Recommended index: 8 stars.
This book covers all aspects of the work of data product managers, including the general ability of data products, the ability of complete data products, and the ability of strategic products. Data product managers in almost any direction can learn useful experience from this book. Generally speaking, it is difficult for a person's work to completely cover the whole process of data from production to application to destruction. It's great that 12 authors of this book deeply study data products in different directions and work together to contribute enough content in breadth and depth. It would be more perfect if the contents of visual reports and data applications could be added.

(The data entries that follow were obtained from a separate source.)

/-- P1 in the notation of 30 R100: the bytes 60 05 A3 00 F0 55 00 E0. -/
theorem test_assemble :
    Asm.assemble ["start: mov_imm V0, 5 ; five", "mov_index 0x300", "store_regs V0",
      "clear_screen"] =
      some [(0x200, 0x60), (0x201, 0x05), (0x202, 0xA3), (0x203, 0x00), (0x204, 0xF0),
            (0x205, 0x55), (0x206, 0x00), (0x207, 0xE0)] := by decide

/-- A label used before it is defined, directives, and a two-operand shift. -/
theorem test_assemble_labels :
    Asm.assemble ["jmp here", ".org 0x204", ".byte 255, 1", "here: shr V1, V2"] =
      some [(0x200, 0x12), (0x201, 0x06), (0x204, 0xFF), (0x205, 0x01), (0x206, 0x81),
            (0x207, 0x26)] := by decide

/-- 30 R100: digits of either case, and one that is none. -/
theorem test_assemble_digits :
    Asm.hexDigit '9' = some 9 ∧ Asm.hexDigit 'A' = some 10 ∧ Asm.hexDigit 'f' = some 15 ∧
    Asm.hexDigit 'G' = none := by decide

/-- The model's choices of log 15: the ranges of the directives, no operand, an address below 0x200,
an empty label. -/
theorem test_assemble_choices :
    Asm.assemble [".byte 256"] = none ∧ Asm.assemble [".word 65536"] = none ∧
    Asm.assemble [".byte"] = some [] ∧
    Asm.assemble [".org 0x100", ": .word 0xFFFF"] = some [(0x100, 0xFF), (0x101, 0xFF)] := by decide

theorem test_assemble_rejects :
    Asm.assemble ["mov_imm V0, 256"] = none ∧ Asm.assemble ["nop"] = none := by decide

/-! ## Witnesses: the hypotheses of each statement can be met, at the boundary of each clause -/

/-- The reset state with an error of a cause taken: a halted core, for a fatal cause. -/
def after (c : Cause) : State := State.reset.takeError c 0x1234

/-- The reset state with a word at its pc. -/
def at200 (op : Word) : State := State.reset.placeWord op

/-- Two words that decode, and one that does not. -/
theorem witness_EncodeOfDecode : decode 0x5127 = .instr (.skipEqReg 1 2 7) := by decide

theorem witness_DecoderFollowsTheOpcodeTable :
    decode 0xFF65 = .instr (.loadRegs 15) ∧
    (⟨0xF0FF, 0xF065⟩ : OpcodeRow) ∈ opcodeTable ∧
    OpcodeRow.hits ⟨0xF0FF, 0xF065⟩ 0xFF65 = true := by decide

/-- The four clauses of the cycle: halted; pc just out of range; the last pc in range, with an
invalid word and with a valid one. -/
theorem witness_InterpreterCycle :
    (after .stackOverflow).status.halted = true ∧
    (let s := { State.reset with pc := 0xFFF }
     s.status.halted = false ∧ 0xFFF < s.pc.toNat + 1) ∧
    (let s := { State.reset with pc := 0xFFE }
     s.status.halted = false ∧ s.pc.toNat + 1 ≤ 0xFFF ∧
     decode (Memory.read s.mem s.pc.toNat ++ Memory.read s.mem (s.pc.toNat + 1)) =
       .invalid .zeroFamily) ∧
    (let s := ({ State.reset with pc := 0xFFE }).placeWord 0x6011
     s.status.halted = false ∧ s.pc.toNat + 1 ≤ 0xFFF ∧
     decode (Memory.read s.mem s.pc.toNat ++ Memory.read s.mem (s.pc.toNat + 1)) =
       .instr (.movImm 0 0x11)) := by decide

theorem witness_StepRunsTheDecodedInstruction :
    let s := at200 0x8125
    s.status.halted = false ∧ s.pc.toNat + 1 ≤ 0xFFF ∧
    decode (Memory.read s.mem s.pc.toNat ++ Memory.read s.mem (s.pc.toNat + 1)) =
      .instr (.sub 1 2) := by decide

theorem witness_OnlyResetLeavesHalted :
    (after .memoryRangeFault).status.halted = true ∧
    (∃ t, act (.load [1]) (after .memoryRangeFault) = .next t) ∧
    (∃ t, act .reset (after .memoryRangeFault) = .next t) := ⟨by decide, ⟨_, rfl⟩, ⟨_, rfl⟩⟩

/-- A silent step, a report and a fatal error. -/
theorem witness_StepLeavesOneOfThreeStatuses :
    (∃ t, interpret (at200 0x6005) = .next t ∧ (t.status.cause == 0) = true) ∧
    (∃ t, interpret (at200 0xFFFF) = .next t ∧ (t.status.cause == 1) = true) ∧
    (∃ t, interpret (at200 0x00EE) = .next t ∧ (t.status.cause == 4) = true) :=
  ⟨next_of_holds (by decide), next_of_holds (by decide), next_of_holds (by decide)⟩

/-- A fetch fault at the first pc out of range, and an error at the last one in range. -/
theorem witness_ErrorsArePrecise :
    (∃ t, interpret { State.reset with pc := 0xFFF } = .next t ∧
      decide (t.status.cause ≠ 0) = true) ∧
    (∃ t, interpret { State.reset with pc := 0xFFE } = .next t ∧
      decide (t.status.cause ≠ 0) = true) :=
  ⟨next_of_holds (by decide), next_of_holds (by decide)⟩

/-- Each cause that an instruction can report or raise, reported or raised. -/
theorem witness_OnlyListedCausesAreReported :
    holds (interpret (at200 0xFFFF)) (fun t => t.status.cause == 1) = true ∧
    holds (run 0x2300 { State.reset with sp := 16 }) (fun t => t.status.cause == 3) = true ∧
    holds (interpret (at200 0x00EE)) (fun t => t.status.cause == 4) = true ∧
    holds (run 0xF129 (regs [(1, 0x10)])) (fun t => t.status.cause == 5) = true ∧
    holds (run 0xE19E (regs [(1, 0x10)])) (fun t => t.status.cause == 9) = true ∧
    holds (run 0xE1A1 (regs [(1, 0x10)])) (fun t => t.status.cause == 9) = true ∧
    holds (run 0xD012 { State.reset with i := 0xFFF }) (fun t => t.status.cause == 7) = true ∧
    holds (run 0xF165 { State.reset with i := 0xFFF }) (fun t => t.status.cause == 7) = true ∧
    holds (run 0xF033 { State.reset with i := 0xFFE }) (fun t => t.status.cause == 7) = true ∧
    holds (run 0xF055 { State.reset with i := 0x1FF }) (fun t => t.status.cause == 8) = true := by
  decide

theorem witness_EveryLiveStepIsTaken : State.reset.status.halted = false := rfl

/-- 95 2.2: the word 1200 at 0x200. -/
theorem witness_FinishedCoreStaysFinished : (at200 0x1200).finished = true := by decide

/-- A step is taken from a state that meets both invariants and differs from reset: loaded, with a
return address stacked. -/
def invState : State :=
  { (State.reset.load [0x60, 0x05]).2 with sp := 1, stack := State.reset.stack.set 0 0x1000 }

theorem witness_invariants : Inv invState ∧ PcInv invState := by decide

theorem witness_StepKeepsMemoryAndStatusInvariant :
    Inv invState ∧ ∃ t, step invState = .next t := by
  refine ⟨witness_invariants.1, ?_⟩
  obtain ⟨t, h, -⟩ := exec_cases (.movImm 0 5) invState.passTime.advance
  exact ⟨t, h⟩

theorem witness_StepKeepsPcBounds : PcInv invState ∧ ∃ t, step invState = .next t :=
  ⟨witness_invariants.2, witness_StepKeepsMemoryAndStatusInvariant.2⟩

theorem witness_EveryInterleavingKeepsTheInvariants :
    Inv invState ∧ PcInv invState ∧
    ∃ t, actAll [.step, .tickDelay, .load [0x00, 0xE0], .tickSound, .step, .reset] invState =
      .next t ∧ decide (t.pc = 0x200) = true :=
  ⟨witness_invariants.1, witness_invariants.2, next_of_holds (by decide)⟩

/-- The highest address below 0x200, and a step that is taken. -/
theorem witness_NoStepWritesBelowProgBase : (∃ t, step invState = .next t) ∧ 0x1FF < 0x200 :=
  ⟨witness_StepKeepsMemoryAndStatusInvariant.2, by decide⟩

/-- Each component is changed by one of the instructions that may change it. -/
theorem witness_ComponentsAreWrittenOnlyByTheirInstructions :
    (let s := { regs [(0, 0xD7)] with i := 0x300 }
     holds (exec (.storeBcd 0) s) (fun t => t.mem != s.mem) = true) ∧
    (let s := { lit (regs [(0, 7)]) 0 0 0x01 with i := 0x000 }
     holds (exec (.draw 0 1 1) s) (fun t =>
       t.fb != s.fb && t.collision != s.collision && t.drawDone != s.drawDone) = true) ∧
    (holds (exec (.jsr 0x300) State.reset) (fun t =>
      t.stack != State.reset.stack && t.sp != State.reset.sp) = true) ∧
    (holds (exec (.movIndex 0x300) State.reset) (fun t => t.i != State.reset.i) = true) ∧
    (holds (exec (.setDelay 0) (regs [(0, 1)])) (fun t => t.dt != State.reset.dt) = true) ∧
    (holds (exec (.setSound 0) (regs [(0, 1)])) (fun t => t.st != State.reset.st) = true) := by
  decide

/-- VF changed by a flag, and a register loaded at the bound `x`. -/
theorem witness_RegistersChangeOnlyAsNamed :
    holds (exec (.add 0 1) (regs [(0, 0xFF), (1, 1)])) (fun t => t.reg vf != 0) = true ∧
    holds (exec (.loadRegs 3) State.reset) (fun t => t.reg 3 != 0) = true := by decide

theorem witness_PcMovesOnlyByTransfer :
    ∃ t, exec (.jmp 0x300) State.reset = .next t ∧ decide (t.pc ≠ State.reset.pc) = true :=
  next_of_holds (by decide)

/-- A return with one live return address, below a stale entry. -/
def liveState : State :=
  { at200 0x00EE with sp := 1, stack := (State.reset.stack.set 0 0x456).set 1 0x111 }

/-- Two states that differ in every hidden component and share one live return address, and a step
from the first that reads it. -/
theorem witness_HiddenStateIsNeverRead :
    AgreeOnVisible liveState
      { liveState with
        ovf := true, collision := true, st := 9, drawDone := 3,
        stack := liveState.stack.set 1 0x222 } ∧
    ∃ t, interpret liveState = .next t ∧ decide (t.pc = 0x456) = true :=
  ⟨⟨by decide, rfl⟩, next_of_holds (by decide)⟩

/-- The highest address, and one that holds the font. -/
theorem witness_MemoryReadsBackWhatWasWritten :
    Memory.wf [] ∧ 0xFFF < Config.memSize ∧ 0x000 < Config.memSize := by decide

/-- The last call that succeeds, and the first that does not. -/
theorem witness_CallPushesTheReturnAddress :
    ({ State.reset with sp := 15 }).sp.val < 16 ∧ ({ State.reset with sp := 16 }).sp.val = 16 := by
  decide

theorem witness_ReturnPopsTheNewestAddress :
    ({ State.reset with sp := 16 }).sp.val = (15 : Fin 16).val + 1 ∧ State.reset.sp.val = 0 := by
  decide

/-- Sixteen calls on an empty stack. -/
theorem witness_CallsAndReturnsAreLastInFirstOut :
    State.reset.sp.val + (List.replicate 16 ((0x202, 0x300) : Word × Addr)).length ≤ 16 := by
  decide

/-- The destination is not VF, in the clauses about the result. -/
theorem witness_flag_writers : (14 : Reg) ≠ vf := by decide

/-- The highest digit, and the first value that is none. -/
theorem witness_FontIndexAddressesTheGlyph :
    ((regs [(1, 0x0F)]).reg 1).toNat ≤ 15 ∧ 15 < ((regs [(1, 0x10)]).reg 1).toNat := by decide

/-- The lowest and the highest base at which the digits fit, and the first that is out of range on
either side; no base is both. -/
theorem witness_BcdDigitsAreStored :
    Memory.wf State.reset.mem ∧
    (0x200 ≤ ({ State.reset with i := 0x200 }).i.toNat ∧ 0x200 + 2 ≤ 0xFFF) ∧
    (0x200 ≤ ({ State.reset with i := 0xFFD }).i.toNat ∧ 0xFFD + 2 ≤ 0xFFF) ∧
    0xFFF < ({ State.reset with i := 0xFFE }).i.toNat + 2 ∧
    ({ State.reset with i := 0x1FF }).i.toNat < 0x200 ∧ ¬(0xFFF < 0x1FF + 2) := by decide

/-- The same for all sixteen registers. -/
theorem witness_RegisterBlockIsStored :
    Memory.wf State.reset.mem ∧
    (0x200 ≤ ({ State.reset with i := 0x200 }).i.toNat ∧ 0x200 + (15 : Reg).toNat ≤ 0xFFF) ∧
    (0x200 ≤ ({ State.reset with i := 0xFF0 }).i.toNat ∧ 0xFF0 + (15 : Reg).toNat ≤ 0xFFF) ∧
    0xFFF < ({ State.reset with i := 0xFF1 }).i.toNat + (15 : Reg).toNat ∧
    ({ State.reset with i := 0x1FF }).i.toNat < 0x200 ∧
    ∀ x : Reg, ¬(0xFFF < 0x1FF + x.toNat) := by decide

theorem witness_RegisterBlockIsLoaded :
    ({ State.reset with i := 0xFF0 }).i.toNat + (15 : Reg).toNat ≤ 0xFFF ∧
    0xFFF < ({ State.reset with i := 0xFF1 }).i.toNat + (15 : Reg).toNat := by decide

/-- A block of all sixteen registers stored at the last base that fits, and read back there. -/
theorem witness_StoredBlockLoadsBack :
    let s := { regs [(0, 1), (15, 2)] with i := 0xFF0 }
    Memory.wf s.mem ∧ s.status.cause = 0 ∧
    ∃ t, exec (.storeRegs 15) s = .next t ∧
      decide (t.status = s.status ∧ t.i = s.i) = true :=
  ⟨by decide, by decide, next_of_holds (by decide)⟩

/-- `V[0]` and `V[1]` hold the word 632A and are stored over the word at pc. -/
theorem witness_NextFetchSeesTheStore :
    let s := { regs [(0, 0x63), (1, 0x2A)] with i := 0x200 }
    Memory.wf s.mem ∧ 1 ≤ (1 : Reg).toNat ∧ 0x200 ≤ s.i.toNat ∧
    s.i.toNat + (1 : Reg).toNat ≤ 0xFFF ∧ s.pc = s.i ∧ s.status.halted = false ∧
    decode (s.reg 0 ++ s.reg 1) = .instr (.movImm 3 0x2A) ∧
    ∃ t, exec (.storeRegs 1) s = .next t :=
  ⟨by decide, by decide, by decide, by decide, by decide, by decide, by decide, ⟨_, rfl⟩⟩

/-- The last base at which 15 rows fit, and at which one row does; the first at which it does not;
no rows at a base out of range. -/
theorem witness_DrawCompositesTheSprite :
    ({ State.reset with i := 0xFF1 }).i.toNat + (15 : Nibble).toNat - 1 ≤ 0xFFF ∧
    ({ State.reset with i := 0xFFF }).i.toNat + (1 : Nibble).toNat - 1 ≤ 0xFFF ∧
    1 ≤ (1 : Nibble).toNat ∧
    0xFFF < ({ State.reset with i := 0x1000 }).i.toNat + (1 : Nibble).toNat - 1 ∧
    (0 : Nibble) = 0 ∧ ¬(1 ≤ (0 : Nibble).toNat) := by decide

This book consists of 1 1 chapters, which can be roughly divided into four parts.
The first part contains chapter 1, which mainly introduces data products and related knowledge of data product managers. Including the classification of data products, the corresponding data product manager and capability model. It is helpful to introduce the recruitment interview guide for data product managers.
The second part consists of 2~3 chapters, mainly explaining the general abilities of data product managers, including data analysis and product roadmap. Data analysis is very detailed, so it is a good introductory textbook. The product roadmap does not conform to the positioning of this book, so it is of little use to junior and intermediate product managers for the time being. Just get to know it first.
The third part includes 4~9 chapters, and the main content is how to establish a complete data center, that is, data acquisition layer/governance layer/service layer/application layer. This part is the core content of this book, because the system is relatively large, and you can read it selectively according to your own work direction.
The data acquisition layer includes chapter 4, which mainly explains the buried point system. I remember reading somewhere else that the author said that application-oriented data products don't need to know the number of warehouses, so they only contain knowledge about embedding points. Personally, I think it is helpful to understand the infrastructure of data warehouse to understand the complete data flow. If you are interested, you can read other books, such as the first five chapters of Data Mining.
The data governance layer consists of 5, 6 and 8 chapters. The contents of these three chapters are all ok. In order, I think the data platform in Chapter 5 should be taken out separately and placed in front of Chapter 4, which will be better as a complete data platform. Chapter VI index system and Chapter VIII data management should be linked together.
Chapter 7 introduces how to build an A/B test system, which belongs to the application layer and should be placed behind the data service.
Chapter 9 introduces data services, mainly including API and SQL. There is nothing wrong with this piece.
The fourth part includes chapters 10 and 1 1, which mainly introduces two commonly used strategic products: search and user portrait. Just search this area. User portrait belongs to the combination of intermediate platform layer and application layer. Personally, I think it is better to introduce it in the third part first.
Personally, I think the reading order of this book should be like this:
Browse 1~3 first, and choose to skim or master according to your personal level.
Then 5, 4, 6, 1 1, 8, 9. This block contains a complete data center system.
Then there are 7 and 10, which contain data applications and strategy products respectively.
The first time I saw this book was in "Huazhang Fresh Reading", a column in which an e-book was published first and then a physical book was published. It is no exaggeration to say that I have studied the electronic version of this book at least three times. The reason is also very simple. This book is the only one on the market that basically covers the breadth and depth of the work of data product managers. The only drawback is that because it is co-authored by many people, the level is naturally high and low, so occasionally I feel a bit "theatrical". This book is worth learning by all data product managers.
PS: It is said that the author has another case collection to be published. What time? I've been waiting for a year. Hey (hide your face and cry).